Most implants are made of titanium dioxide

Standard implants today are two-piece, i.e. they consist of an implant body and a so-called superstructure, which serves to anchor the subsequent dental crown. The implant has a screw-shaped body usually made of titanium dioxide. While there are different implant concepts and shapes depending on the manufacturer and the desired anchorage principle, most implants have a cylindrical or conical outer geometry. The conical shape has better stability, especially in soft jawbone.


An implant must heal in the bone for approximately three months before it can be fitted with a dental crown.

In addition to the actual implant body, further abutments are required in the next treatment steps to attach a new dental crown to the implant. This includes, for example, the so-called implant abutment which is screwed into the internal thread of the implant body (see graphic, source: casa-dentalis.de).


Source: Casa-dentalis.de


The crown can be fastened by means of screwing or bonding. I prefer screwing, as this ensures better interchangeability and prevents the risk of so-called cementitis.

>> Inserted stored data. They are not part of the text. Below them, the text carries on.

/-- An image bank's check result is written (R54, R95). -/
def State.putChk (bank v : Nat) (s : State) : State :=
  if bank = 0 then s.p SYS.BOOT_ACHK 0 v else s.p SYS.BOOT_BCHK 0 v

/-- The bytes and lines of a bank, kept before its header goes (R95). -/
def State.keepBank (s : State) (o : LongOp) : LongOp :=
  let a := nvBase o.bank
  let z := nvSize o.bank
  { o with
    oldBytes := s.nv.bytes.filter fun c => decide (a ≤ c.1 ∧ c.1 < a + z)
    oldLines := s.nv.lines.filter fun l => decide (a ≤ 32 * l.line ∧ 32 * l.line < a + z)
    oldValid := if o.bank < 2 then 0 else s.g (bankVal o.bank) 0 }

/-- The header of the target is made invalid: MAGIC written 0 (R93, R403). -/
def State.killHeader (o : LongOp) (s : State) : State :=
  let s1 := State.nvPut (nvBase o.bank) [0, 0, 0, 0] (BitVec.ofNat 16 (s.opSeq o)) s
  if o.bank < 2 then State.putChk o.bank 1 s1 else s1.pbit (bankVal o.bank) 0 (o.bank % 2) false

/-- One step of the body. -/
def State.writeBody (o : LongOp) (s : State) : State :=
  let b := nvBase o.bank + (if o.bank < 2 then 0x400 else 0x1000) + 4096 * (o.done - (o.verify + 1))
  if o.data.isEmpty then s else State.nvPut b o.data (BitVec.ofNat 16 (s.opSeq o)) s

/-- The header page of a parameter or calibration bank (R402). -/
def State.parHeader (s : State) (o : LongOp) : List Byte :=
  let h := leBytes 4 (if o.bank < 4 then 0x50384A4B else 0x43384A4B) ++ leBytes 4 (s.opSeq o) ++ leBytes 4 o.len
  h ++ leBytes 4 (crc32c (h ++ bytesAt s.nv.bytes (nvBase o.bank + 0x1000) o.len)).toNat ++ List.replicate 4080 0

/-- The commit point: the header is written, and the bank counts (R57, R359, R403). -/
def State.writeHeader (o : LongOp) (s : State) : State :=
  if o.bank < 2 then
    State.putChk o.bank 0 (State.nvPut (nvBase o.bank) (s.staged 0 0x400) (BitVec.ofNat 16 (s.opSeq o)) s)
  else
    let q := s.opSeq o
    let cal := decide (4 ≤ o.bank)
    let conf : Option (List (Nat × Word)) := match o.kind with
      | .safeCommit _ => some o.config
      | _ => match s.winner false with
        | some w => at' s.nv.config w none
        | none => none
    let s1 := State.nvPut (nvBase o.bank) (s.parHeader o) (BitVec.ofNat 16 q) s
    let s2 := ((s1.pbit (bankVal o.bank) 0 (o.bank % 2) true).p (if cal then NVS.BANKSTAT_CWIN else NVS.BANKSTAT_PWIN) 0
      (o.bank % 2)).setWord (if cal then NVS.CSEQ else NVS.PSEQ) 0 (BitVec.ofNat 32 q)
    if cal then { s2 with bgs := { s2.bgs with committed := o.trims } } else { s2 with nv := { s2.nv with config := upd s2.nv.config (o.bank % 2) fun _ => conf } }

/-- The session of a SAFE_COMMIT ends with it, if it is still open (R357). -/
def State.sessDone (o : LongOp) (tag : Nat) (s : State) : State :=
  match s.safe.sess with
  | some x => if x.sid = o.sid then State.sessEnd tag s else s
  | none => s

/-- A SAFE_COMMIT reaches its commit point: locked, or for an UNLOCK session unlocked (R359, R361). -/
def State.lockApply (o : LongOp) (s : State) : State :=
  match o.kind with
  | .safeCommit unlock =>
    State.sessDone o (if unlock then 4 else 3) (s.pb SAFE.STAT_LOCKED 0 !unlock).guarUpdate
  | _ => s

This is the inflammatory bone recession in the upper part of the implant, which is caused by adhesive residues that are often very difficult to remove.


The surgical procedure for dental implants is performed under local anesthesia, optional with nitrous oxide

Implants are inserted under local anesthesia, but can also be inserted under outpatient sedation at the patient's request (e.g. nitrous oxide). In preparation, a so-called DVT (three-dimensional X-ray scan) is always performed in order to be able to assess the bone conditions perfectly and to plan the ideal implant position before the operation. The implant must be able to grow into the bone for about two to three months after the operation. This time results from the remodeling processes in the bone (new bone formation and calcification take about two months). Depending on the jawbone, bone augmentation may be necessary before or during implant placement. We love the biology of the body and therefore try to use the body's own materials such as autologous bone, dentin and plasma for this as far as possible. Ideally, however, an implant is placed immediately after tooth extraction (immediate implant). This eliminates the need for another surgical procedure and prevents bone loss in the area of the tooth socket.

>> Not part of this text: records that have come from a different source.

-- ==== Sys2Proof/Machine/HostMode.lean ====
section
/-! DEFINITION. MODE_REQ (R41 to R45, R63, R65, R66, R182, R207, R435). -/

namespace Sys2Proof.Machine

/-- A cause to stay in SAFE is present (R435). -/
def State.causePresent (s : State) : Bool :=
  (s.g SYS.MODE_CAUSE == 3 && s.stoDemand)
  || !s.pwr.refinOk || s.pwr.fltCause || s.pwr.tbaseFault || s.gb PYR.STAT_CANFAIL || s.gb NVS.KEYSTAT_SCAN || s.safe.hot
  || s.pwr.good != 0xFF
  || s.boot.bistFail
  || (s.g SYS.MODE_CAUSE == 7 && s.gb SAFE.GCFG_DEVSAFE && ((List.range 8).any (s.gb SAFE.FST_LATCH ·) || s.greactActs))

/-- Every bridge is in STO (R41). -/
def State.allSto (s : State) : Bool := s.allUnits.all fun u => s.g FBRK.BRST_PAT u == 2

/-- RUN to READY is safe: every bridge is in STO, or its speed is known and below its crossover (R41). -/
def State.slowEnough (s : State) : Bool :=
  s.allUnits.all fun u => s.g FBRK.BRST_PAT u == 2 || match s.choiceSpeed u with
    | none => false
    | some v => decide (absI v < (s.g FBRK.BRXO_XOVER u : Int) * 65536)

/-- Every protection source of bridge `b`, its link's overvoltage comparator with them, has left its reset level (R41,
R61, R62, R277). -/
def State.bridgeReady (s : State) (b : Nat) : Bool :=
  let o := if s.topo b = 3 then b - 1 else b
  ([0, 1, 2].all fun x => (s.sourcesOf o x).all fun i => s.srcLeft i true && s.srcLeft i false)
    && match s.linkOf b with
      | some l => s.srcLeft (s.g DCL.CFG_OVCMP l) true
      | none => true

/-- Every bridge with an admitted F-class task has its protection running (R41). -/
def State.protReady (s : State) : Bool :=
  s.tasks.all fun t => t.d.cls != 0 || t.d.driven.all s.bridgeReady

/-- Latched demands that SAFE entry alone caused go with it (R263). -/
def State.leaveSafe (s : State) : State :=
  overL s.allUnits (fun u s => if (at' s.units u UnitSt.none).onlySafe then State.releaseDemand u s else s) s

/-- The gates that bench mode let go high fall with it (R45). -/
def State.benchOff (s : State) : State :=
  overL s.allUnits (fun u s => if s.demanded u || s.forcedSto u then s else State.setPat u 1 (s.unitOff u)) s

/-- A requested transition is completed (R43), and the command answered. In RUN an axis whose demand was released before
leaves SAFE (R214). -/
def State.modeDone (n : Fin 4) (f : Frame) (new : Nat) (s : State) : State :=
  let bench := f.arg.toNat.testBit 8
  let s1 := if s.gb SYS.MODE_BENCH && !bench then s.benchOff else s
  let s2 := if s1.mode = mSAFE then s1.leaveSafe else s1
  let s3 := State.transition new 2 (some n) s2
  let s3 := if new = mRUN then overL s3.allUnits State.axesFree s3 else s3
  (s3.pb SYS.MODE_BENCH 0 bench).reply n f eOK []

/-- A watched safe input is fed by a test-pulse output (R63). -/
def State.watchTpo (s : State) : Bool :=
  (List.range 16).any fun c => s.gbit CNPY.WATCH_EN 0 (4 + c) && s.gb SAFE.SIN_EN (c / 2)
    && decide (s.g (if c % 2 = 0 then SAFE.SIN_TPA else SAFE.SIN_TPB) (c / 2) < 8)

/-- The RTC count, in periods of 32.768 kHz (R63). -/
def State.rtcCount (s : State) : Nat := s.rtc * 32768 / 200000000 % 2 ^ 32

/-- A watched wake source is active (R66): one reported so, or the alarm, whose count is now. -/
def State.watchActive (s : State) : Bool :=
  s.pwr.wakeActive &&& BitVec.ofNat 23 (s.g CNPY.WATCH_EN) != 0
    || (s.gbit CNPY.WATCH_EN 0 3 && s.rtcCount == (s.word CNPY.RTCALM).toNat)

/-- What keeps the KJ8 out of SLEEP, its wake sources apart (R41, R182). -/
def State.sleepBarred (s : State) : Bool :=
  (List.range 48).any s.padCmd || !s.ops.isEmpty || (List.range 16).any (fun e => s.est e == eDRAIN)
    || s.gb CNPY.STAT_RTCBAD
    || (s.mode == mSAFE && (List.finRange 4).any fun l => s.gb DCL.CFG_EN l && !s.below60 l)

/-- MODE_REQ SLEEP (R41, R63, R65, R66): once accepted, NV writes are completed and it is answered at the next tick, and the
domains are switched off at the one after. -/
def State.modeSleep (n : Fin 4) (f : Frame) (s : State) : State :=
  let s1 := if s.watchTpo then s.pb CNPY.STAT_WATCHTPO 0 true else s
  let s2 := if s.watchActive then s1.pb CNPY.STAT_WAKEPEND 0 true else s1
  if s.sleepBarred || s.watchTpo || s.watchActive then s2.reply n f eMODE []
  else State.hold n f .sleep { s2 with pwr := { s2.pwr with entering := .accepted } }

/-- The transitions of R41, with the codes that refuse them. -/
def State.modeGo (n : Fin 4) (f : Frame) (tgt : Nat) (s : State) : State :=
  if (s.mode = mCONFIGURE ∨ s.mode = mREADY ∨ s.mode = mSAFE) ∧ tgt = mSLEEP then State.modeSleep n f s
  else if s.mode = mCONFIGURE ∧ tgt = mREADY then
    s.orReject n f (firstCode [
        (s.bootedBank.isNone, eSIG), (s.tasks.any fun t => t.d.kind == 1, eMODE),
        (!s.gb SAFE.STAT_LOCKED || s.gb PYR.STAT_DBGDIV, eSAFETY)]) (State.modeDone n f tgt)
  else if s.mode = mREADY ∧ tgt = mRUN then
    s.orReject n f (firstCode [
        (s.stoDemand || s.gb SAFE.STAT_STOFLT || !s.gb SAFE.STAT_RSTOK || !s.protReady, eSAFETY)]) (State.modeDone n f tgt)
  else if s.mode = mRUN ∧ tgt = mREADY then
    s.orReject n f (if s.slowEnough then eOK else eSAFETY) (State.hold n f .runToReady)
  else if s.mode = mREADY ∧ tgt = mCONFIGURE then State.modeDone n f tgt s
  else if s.mode = mSAFE ∧ tgt = mCONFIGURE then
    s.orReject n f (if s.causePresent || !s.allSto then eSAFETY else eOK) (State.modeDone n f tgt)
  else if s.mode = mSAFE ∧ tgt = mREADY then
    s.orReject n f (firstCode [
        (s.bootedBank.isNone, eSIG),
        (s.causePresent || !s.allSto || !s.gb SAFE.STAT_RSTOK || !s.gb SAFE.STAT_LOCKED || s.gb PYR.STAT_DBGDIV, eSAFETY)])
      (State.modeDone n f tgt)
  else s.reply n f eMODE []

/-- What a MODE_REQ is checked for before the transition it asks (R2, R40 to R42, R49, R51). -/
def State.modeCode (s : State) (n : Fin 4) (f : Frame) : Code :=
  let tgt := bits f.arg.toNat 0 3
  firstCode [
    (tgt != mSAFE && !s.gb HOST.RIGHTS_SAFEOWN n, eRIGHTS),
    (s.scrapped || tgt == mBOOT || ((s.mode == mBOOT || s.booting) && tgt != mSAFE), eMODE),
    (resvSet f.arg 0xFFFFFEF8, eRESV),
    (!f.payload.isEmpty, eLEN),
    (decide (5 < tgt), eENUM),
    (f.arg.toNat.testBit 8 && tgt != mCONFIGURE, eRANGE),
    (s.boot.bistFail && tgt != mSAFE, eSAFETY)]

/-- MODE_REQ (R41, R42). -/
def State.opModeReq (n : Fin 4) (f : Frame) (s : State) : State :=
  let tgt := bits f.arg.toNat 0 3
  s.orReject n f (s.modeCode n f) fun s =>
    if tgt = mSAFE then (State.enterSafe 2 (some n) s).reply n f eOK []
    else if tgt = s.mode then
      if tgt = mCONFIGURE ∧ f.arg.toNat.testBit 8 ≠ s.gb SYS.MODE_BENCH then State.modeDone n f tgt s
      else s.reply n f eOK []
    else State.modeGo n f tgt s

/-- The port waits for a RUN to READY. -/
def Port.toReady (x : Port) : Bool :=
  match x.busy with
  | some (_, .runToReady) => true
  | _ => false

/-- RUN to READY is completed once every bridge has turned its switches off (R41): an axis that is not OFF becomes IDLE
(R214), and the request is answered. -/
def State.runToReadyDone (s : State) : State :=
  match (List.finRange 4).find? (fun n => s.ports[n].toReady) with
  | none => s
  | some n =>
    if (s.allUnits.all fun u => (at' s.units u UnitSt.none).stopped) && (List.range 48).all (fun n => !s.padCmd n) then
      let us := s.units.map fun x => { x with stopped := false }
      State.finish n eOK [] (State.transition mREADY 2 (some n) ({ s with units := us }).axesIdle)
    else s

end Sys2Proof.Machine
end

Dental implants can be used not only to restore single teeth, but also for bridge constructions or even completely edentulous jaws (all-on-4 or -6 concepts).

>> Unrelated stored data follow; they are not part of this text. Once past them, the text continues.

-- ==== Sys2Proof/Machine/Clock.lean ====
section
/-! DEFINITION. What passing time does by itself (R23, R25, R63, R65, R79). -/

namespace Sys2Proof.Machine

/-- One tick of 5 ns: Canopy's clock runs always, TBASE while its domain is released or a wake is under way (R23, R25), the
RTC stands for it in SLEEP; an entry to SLEEP is completed; and frames that wait are served. -/
def tick (s0 : State) : State :=
  let s := { s0 with rtc := s0.rtc + 1 }
  match s.pwr.phase with
  | .running =>
    match s.pwr.entering with
    | .answered => s.sleepNow
    | .accepted => State.sleepAnswer { s with tbase := (s.tbase + 1) % 2 ^ 64 }
    | .idle => State.serveAll { s with tbase := (s.tbase + 1) % 2 ^ 64 }
  | .sleep => { s with pwr := { s.pwr with sleepTicks := s.pwr.sleepTicks + 1 } }
  | .ramp => if s.pwr.waking then { s with tbase := (s.tbase + 1) % 2 ^ 64 } else s
  | .refinWait => if s.pwr.waking then { s with tbase := (s.tbase + 1) % 2 ^ 64 } else s

end Sys2Proof.Machine
end

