/-! Background. -/

/-- R32, R33, R37, R384 to R391, R393: a slice of a block that is no engine starts within the cap when its turn has
come, and one that ends well leaves the list and counts toward its block's slices, the last of all of them ending the
coverage cycle; scrubbing counts what it corrects, repairs what it corrects twice running, and poisons what it cannot,
or retires the engine of a local memory; a READ that meets a struck codeword corrects and counts it, or poisons it and
answers E_MEMCHK; a scan request is granted to a zeroized and closed part alone.
R397, R398, R400, R405: a wear estimate leaves the junction temperature of R397 in WTJ; the wear records are written one
page after the other; a subscribed signal passes its decimation into its stream; entries of the event log fill its
pages. -/
def Obligations.Background : Prop :=
  (
    ∀ (s : State) (b : SliceBlock) (r : SliceResult) (cw : Nat) (bit : BitVec 9) (struck : List (MemLoc × Nat)), s.up = true →
      (blockIsEngine b = false → s.percolates = true → chargeOf (b :: s.bgs.slices) ≤ s.g BGS.PWRCAP_CAP →
        s.bgs.slices.contains b = false → (blockIsOther b = true → s.bgs.slices.any blockIsOther = false) →
        s.sliceLeft (sliceIdx b) = true → s.sliceTurn b = true →
          ∃ t, exec (.sliceStart b) s = .next t ∧ t.bgs.slices = s.bgs.slices ++ [b] ∧ OnlyChanges [.regs, .bgs] s t)
      ∧ (s.bgs.slices.contains b = true → r.failed = false → blockIsEngine b = false → (∀ c, b ≠ .conv c) →
          let x := { s.bgs with slices := s.bgs.slices.filter (· != b), had := upd s.bgs.had (sliceIdx b) (· + 1) }
          ∃ t, exec (.sliceEnd b r) s = .next t ∧ OnlyChanges [.regs, .bgs] s t
            ∧ if (List.range 42).all (fun i => !State.sliceLeft { s with bgs := x } i) then
                t.bgs = { x with cycleStart := s.tbase, had := fillV 42 0, moved := [] }
                ∧ t.g BGS.STAT_CYCMS = min 4095 ((s.tbase - s.bgs.cycleStart) / 200000)
              else t.bgs = x)
      ∧ (s.mode ≠ mBOOT → s.scrubbed (.sram cw) = true →
        let loc := MemLoc.sram cw
        let m := memOf 18 0 (locPlace loc).2.2
        let left := fun (t : State) => t.upsets = (s.upsets ++ struck).filter fun x => x.1 != loc
        let counted := fun (t : State) => t.g SYS.MEMERR_CORR = min (2 ^ SYS.MEMERR_CORR.w - 1) (s.g SYS.MEMERR_CORR + 1)
          ∧ t.bgs.lastCorr.contains (loc, bit.toNat) = true
        (∃ t, exec (.scrubRead loc ⟨.clean, struck⟩) s = .next t ∧ left t ∧ (∀ x ∈ t.bgs.lastCorr, x.1 ≠ loc)
          ∧ OnlyChanges [.bgs, .upsets] s t)
        ∧ (s.bgs.lastCorr.contains (loc, bit.toNat) = false →
          ∃ t, exec (.scrubRead loc ⟨.corrected bit, struck⟩) s = .next t ∧ left t ∧ counted t
            ∧ OnlyChanges [.regs, .bgs, .upsets] s t ∧ OnlyRegs [SYS.MEMERR.addr 0] s t)
        ∧ (s.bgs.lastCorr.contains (loc, bit.toNat) = true → s.mapped m < 23 →
          ∃ t, exec (.scrubRead loc ⟨.corrected bit, struck⟩) s = .next t ∧ left t ∧ counted t ∧ Raised 0xE1 18 s t
            ∧ t.bgs.softRepairs = s.bgs.softRepairs ++ [m]
            ∧ t.g BGS.FAILCNT_CNT = min (2 ^ BGS.FAILCNT_CNT.w - 1) (s.g BGS.FAILCNT_CNT + 1)
            ∧ OnlyChanges [.regs, .bgs, .upsets, .ev, .nv] s t
            ∧ OnlyRegs [SYS.MEMERR.addr 0, BGS.FAILREC0.addr 0, BGS.FAILREC1.addr 0, BGS.FAILCNT.addr 0] s t)
        ∧ (s.poison.contains cw = false →
          ∃ t, exec (.scrubRead loc ⟨.uncorrectable, struck⟩) s = .next t ∧ left t ∧ t.poison = cw :: s.poison
            ∧ t.gb SYS.MEMERR_UNC = true ∧ Raised 0x0D (cw / 65536) s t
            ∧ OnlyChanges [.regs, .poison, .upsets, .ev] s t ∧ OnlyRegs [SYS.MEMERR.addr 0] s t))
      ∧ (∀ (e : Fin 16) (data : Bool) (c : Fin 8192), s.mode ≠ mBOOT → s.scrubbed (.localMem e data c) = true →
        s.dbgEngine ≠ some e.val →
          ∃ t, exec (.scrubRead (.localMem e data c) ⟨.uncorrectable, struck⟩) s = .next t ∧ t.gb SYS.MEMERR_UNC = true
            ∧ (s.gb SYS.MEMERR_UNC = false → t.gb SYS.MEMERR_ULOCAL = true ∧ t.g SYS.MEMERR_UBANK = e.val)
            ∧ (t.est e = eRETIRED ∨ t.est e = eDRAIN))
      ∧ (∀ (n : Fin 4) (tag : BitVec 8) (a : Word) (k : Nat), s.Ready n → s.mode ≠ mBOOT → s.upsets = [(.sram cw, k)] →
        a.toNat % 4 = 0 → a.toNat / 32 = cw → a.toNat < hostArea → freeArea a.toNat = false →
        (s.taken n 2 tag a [1]).readCode n a.toNat = eOK →
          (k ≤ 5 → ∃ t, exec (.read n tag a [1]) s = .next t ∧ t.answered n 2 tag eOK [wordAt s.sram a.toNat]
            ∧ t.upsets = [] ∧ t.g SYS.MEMERR_CORR = min (2 ^ SYS.MEMERR_CORR.w - 1) (s.g SYS.MEMERR_CORR + 1)
            ∧ OnlyChanges [.regs, .upsets, .ports, .ev, .own] s t)
          ∧ (5 < k → ∃ t, exec (.read n tag a [1]) s = .next t ∧ t.answered n 2 tag eMEMCHK [] ∧ t.upsets = []
            ∧ t.poison = cw :: s.poison ∧ t.gb SYS.MEMERR_UNC = true
            ∧ OnlyChanges [.regs, .upsets, .poison, .ports, .ev, .own] s t))
      ∧ (if s.gb NVS.KEYSTAT_ZERO = true ∧ s.gb NVS.KEYSTAT_CLOSED = true then
          ∃ t, exec (.scanRequest) s = .next t ∧ t.gb NVS.KEYSTAT_SCAN = true ∧ (s.mode = mRUN → t.mode = mSAFE) ∧ OnlyChanges enteringSafe s t
            ∧ ∀ u : Fin 8, s.isUnit u = true → t.forcedSto u = true
        else ∃ t, exec (.scanRequest) s = .next t ∧ t.gb NVS.KEYSTAT_SCANREF = true ∧ OnlyChanges [.regs] s t
            ∧ OnlyRegs [NVS.KEYSTAT.addr 0] s t)
  )
  ∧ (
    ∀ (s : State) (k : Fin 8) (x y : Word),
      (s.percolates = true → s.gb BGS.WCFG_EN k = true →
        ∃ t, exec (.wearEstimate k x y) s = .next t ∧ t.word BGS.WTJ k = s.wearTj k x y
          ∧ (∀ j : Fin 8, j ≠ k → t.bgs.wear[j] = s.bgs.wear[j] ∧ t.word BGS.WTJ j = s.word BGS.WTJ j)
          ∧ OnlyChanges [.regs, .ev, .bgs, .own] s t)
      ∧ (s.up = true → s.islandUp 24 = true →
        (∃ t, exec (.wearRecordSave) s = .next t ∧ t.nv.wearSeq = s.nv.wearSeq + 1 ∧ t.nv.wearPage = (s.nv.wearPage % 256 + 1) % 256
          ∧ t.nv.wearSaved = (List.range 8).map (fun k => (s.word BGS.WDMG k, at' s.bgs.wear k Wear.none))
          ∧ OnlyChanges [.nv, .own] s t)
        ∧ (s.nv.logPend ≠ [] →
          let a := nvBase 6 + 4096 * (s.nv.logPage % 1024)
          let body := (s.nv.logPend.take 128).flatten
          body.length ≤ 4096 →
            ∃ t, exec (.logPageWrite) s = .next t ∧ t.nv.logPend = s.nv.logPend.drop 128 ∧ t.nv.logSeq = s.nv.logSeq + 1
              ∧ bytesAt t.nv.bytes a body.length = body
              ∧ (∀ z, (z < a ∨ a + 4096 ≤ z) → byteAt t.nv.bytes z = byteAt s.nv.bytes z) ∧ OnlyChanges [.nv] s t))
      ∧ (∀ (st : Fin 4) (sig : BitVec 20) (v : Word) (g : Signal) (ty : Nat) (val : Word), s.percolates = true →
        s.streams[st].signals.find? (fun z => z.sig.toNat == sig.toNat) = some g → s.sigValue sig.toNat v = some (ty, val) →
          let q := 28 + st.val
          (g.seen + 1 < g.dec →
            ∃ t, exec (.telemetrySample st sig v) s = .next t ∧ OnlyChanges [.streams] s t
              ∧ ∃ z, z ∈ t.streams[st].signals ∧ z.sig.toNat = sig.toNat ∧ z.seen = g.seen + 1 ∧ z.count = g.count)
          ∧ (g.dec ≤ g.seen + 1 → s.gb QUE.QCFG_EN q = true → s.qFull q = false →
            ∃ t, exec (.telemetrySample st sig v) s = .next t ∧
              t.word QUE.QTAIL q = s.word QUE.QTAIL q + 1
              ∧ bytesAt t.sram (s.qAddr q (s.word QUE.QTAIL q).toNat) 16
                  = wordBytes [BitVec.ofNat 32 (ty * 2 ^ 30 + sig.toNat), val, BitVec.ofNat 32 s.tbase,
                      BitVec.ofNat 32 (g.count.toNat * 65536 + s.tbase / 2 ^ 32 % 65536)]
              ∧ (∃ z, z ∈ t.streams[st].signals ∧ z.sig.toNat = sig.toNat ∧ z.seen = 0 ∧ z.count = g.count + 1)
              ∧ OnlyChanges [.regs, .sram, .poison, .upsets, .streams] s t ∧ OnlyRegs [QUE.QTAIL.addr q] s t))
  )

Alternative implants are made of zirconium dioxide

Dental implants are now also available in zirconia (white ceramic). Unlike titanium implants, the oral mucosa loves zirconium oxide and adapts excellently to the implant shoulder, so that a very good and natural-looking result can be achieved. However, the study situation for zirconium oxide implants is still somewhat worse than for titanium implants. Provided there is no specific intolerance, I therefore generally recommend titanium implants. However, if the patient is uncertain about this decision (or a restoration with metal is generally rejected), a so-called titanium stimulation test can be performed at any time to rule out a specific intolerance to the metal. The restoration with a ceramic implant is very feasible in such cases. What you need to know: the risk of implant loss is slightly higher than with titanium implants. The decision for one or the other variant should therefore only be made after a detailed consultation.